----- Data for the task

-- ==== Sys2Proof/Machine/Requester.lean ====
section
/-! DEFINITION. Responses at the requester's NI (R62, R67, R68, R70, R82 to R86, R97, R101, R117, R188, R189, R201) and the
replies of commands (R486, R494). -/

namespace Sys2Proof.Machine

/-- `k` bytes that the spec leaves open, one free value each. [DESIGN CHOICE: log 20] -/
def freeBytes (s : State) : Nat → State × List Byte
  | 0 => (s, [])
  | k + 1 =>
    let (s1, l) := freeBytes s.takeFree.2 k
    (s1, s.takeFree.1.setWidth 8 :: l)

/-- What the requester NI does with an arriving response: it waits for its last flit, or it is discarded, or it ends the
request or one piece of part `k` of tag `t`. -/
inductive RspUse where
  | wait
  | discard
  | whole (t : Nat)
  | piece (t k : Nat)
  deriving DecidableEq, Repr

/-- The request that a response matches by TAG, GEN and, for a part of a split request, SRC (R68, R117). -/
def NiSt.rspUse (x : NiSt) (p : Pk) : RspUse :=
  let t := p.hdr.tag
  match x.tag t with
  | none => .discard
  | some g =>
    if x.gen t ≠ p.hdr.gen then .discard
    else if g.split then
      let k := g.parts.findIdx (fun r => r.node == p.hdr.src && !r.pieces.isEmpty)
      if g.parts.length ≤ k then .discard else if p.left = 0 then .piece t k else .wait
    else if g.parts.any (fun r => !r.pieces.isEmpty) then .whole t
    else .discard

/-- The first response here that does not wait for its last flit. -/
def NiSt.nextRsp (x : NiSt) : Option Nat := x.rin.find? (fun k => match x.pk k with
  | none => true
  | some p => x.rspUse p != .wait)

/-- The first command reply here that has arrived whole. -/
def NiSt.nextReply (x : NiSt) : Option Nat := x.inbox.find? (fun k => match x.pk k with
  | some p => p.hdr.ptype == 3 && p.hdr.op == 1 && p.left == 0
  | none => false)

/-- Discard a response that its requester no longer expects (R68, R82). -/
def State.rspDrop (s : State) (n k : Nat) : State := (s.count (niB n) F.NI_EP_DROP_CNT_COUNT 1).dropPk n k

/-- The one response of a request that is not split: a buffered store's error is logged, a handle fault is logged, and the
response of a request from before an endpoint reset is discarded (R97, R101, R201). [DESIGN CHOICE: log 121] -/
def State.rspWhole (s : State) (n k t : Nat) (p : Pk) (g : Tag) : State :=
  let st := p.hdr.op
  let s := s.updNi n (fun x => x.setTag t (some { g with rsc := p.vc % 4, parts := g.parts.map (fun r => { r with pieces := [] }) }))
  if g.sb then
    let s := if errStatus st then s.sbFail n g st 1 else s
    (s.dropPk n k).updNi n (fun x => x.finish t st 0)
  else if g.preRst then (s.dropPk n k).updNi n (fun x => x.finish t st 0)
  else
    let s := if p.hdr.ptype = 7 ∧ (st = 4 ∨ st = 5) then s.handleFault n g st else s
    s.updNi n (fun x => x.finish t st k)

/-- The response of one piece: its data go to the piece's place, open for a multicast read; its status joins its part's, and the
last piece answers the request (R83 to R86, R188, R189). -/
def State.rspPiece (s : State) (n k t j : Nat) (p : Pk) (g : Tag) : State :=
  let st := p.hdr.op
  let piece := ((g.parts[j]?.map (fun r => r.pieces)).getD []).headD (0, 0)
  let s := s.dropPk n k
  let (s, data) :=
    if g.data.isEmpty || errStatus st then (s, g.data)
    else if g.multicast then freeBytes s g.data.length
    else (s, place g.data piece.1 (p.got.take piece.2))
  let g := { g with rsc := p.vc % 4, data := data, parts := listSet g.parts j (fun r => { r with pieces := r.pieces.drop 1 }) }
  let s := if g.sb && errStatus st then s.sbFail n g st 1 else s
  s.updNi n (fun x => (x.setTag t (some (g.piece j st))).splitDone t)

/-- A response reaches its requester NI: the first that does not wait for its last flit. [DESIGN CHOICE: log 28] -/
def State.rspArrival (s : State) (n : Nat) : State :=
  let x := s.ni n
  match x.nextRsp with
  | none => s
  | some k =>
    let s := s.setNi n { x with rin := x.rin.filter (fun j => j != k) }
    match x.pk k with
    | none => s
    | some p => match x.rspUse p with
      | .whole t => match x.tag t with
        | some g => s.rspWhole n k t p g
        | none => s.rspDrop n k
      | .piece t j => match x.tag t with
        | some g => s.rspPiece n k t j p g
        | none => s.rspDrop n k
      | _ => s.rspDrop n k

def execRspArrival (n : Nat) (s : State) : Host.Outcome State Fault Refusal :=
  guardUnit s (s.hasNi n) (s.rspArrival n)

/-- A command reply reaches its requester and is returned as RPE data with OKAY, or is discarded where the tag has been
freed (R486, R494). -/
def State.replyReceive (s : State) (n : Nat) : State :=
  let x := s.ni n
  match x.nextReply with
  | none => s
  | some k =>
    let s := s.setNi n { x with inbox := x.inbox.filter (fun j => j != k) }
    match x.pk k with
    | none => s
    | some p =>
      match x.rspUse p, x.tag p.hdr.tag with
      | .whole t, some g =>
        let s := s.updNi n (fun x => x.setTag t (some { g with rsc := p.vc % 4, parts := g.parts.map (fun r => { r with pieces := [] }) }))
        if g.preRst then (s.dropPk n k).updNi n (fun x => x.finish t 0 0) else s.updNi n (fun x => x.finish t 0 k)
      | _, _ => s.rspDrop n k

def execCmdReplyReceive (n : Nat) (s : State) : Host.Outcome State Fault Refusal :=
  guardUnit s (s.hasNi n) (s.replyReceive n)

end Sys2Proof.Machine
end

----------

-- What to do --
Please say how many lines in the records above contain the word "Option", and give only that number.

-- Answer for the task --
2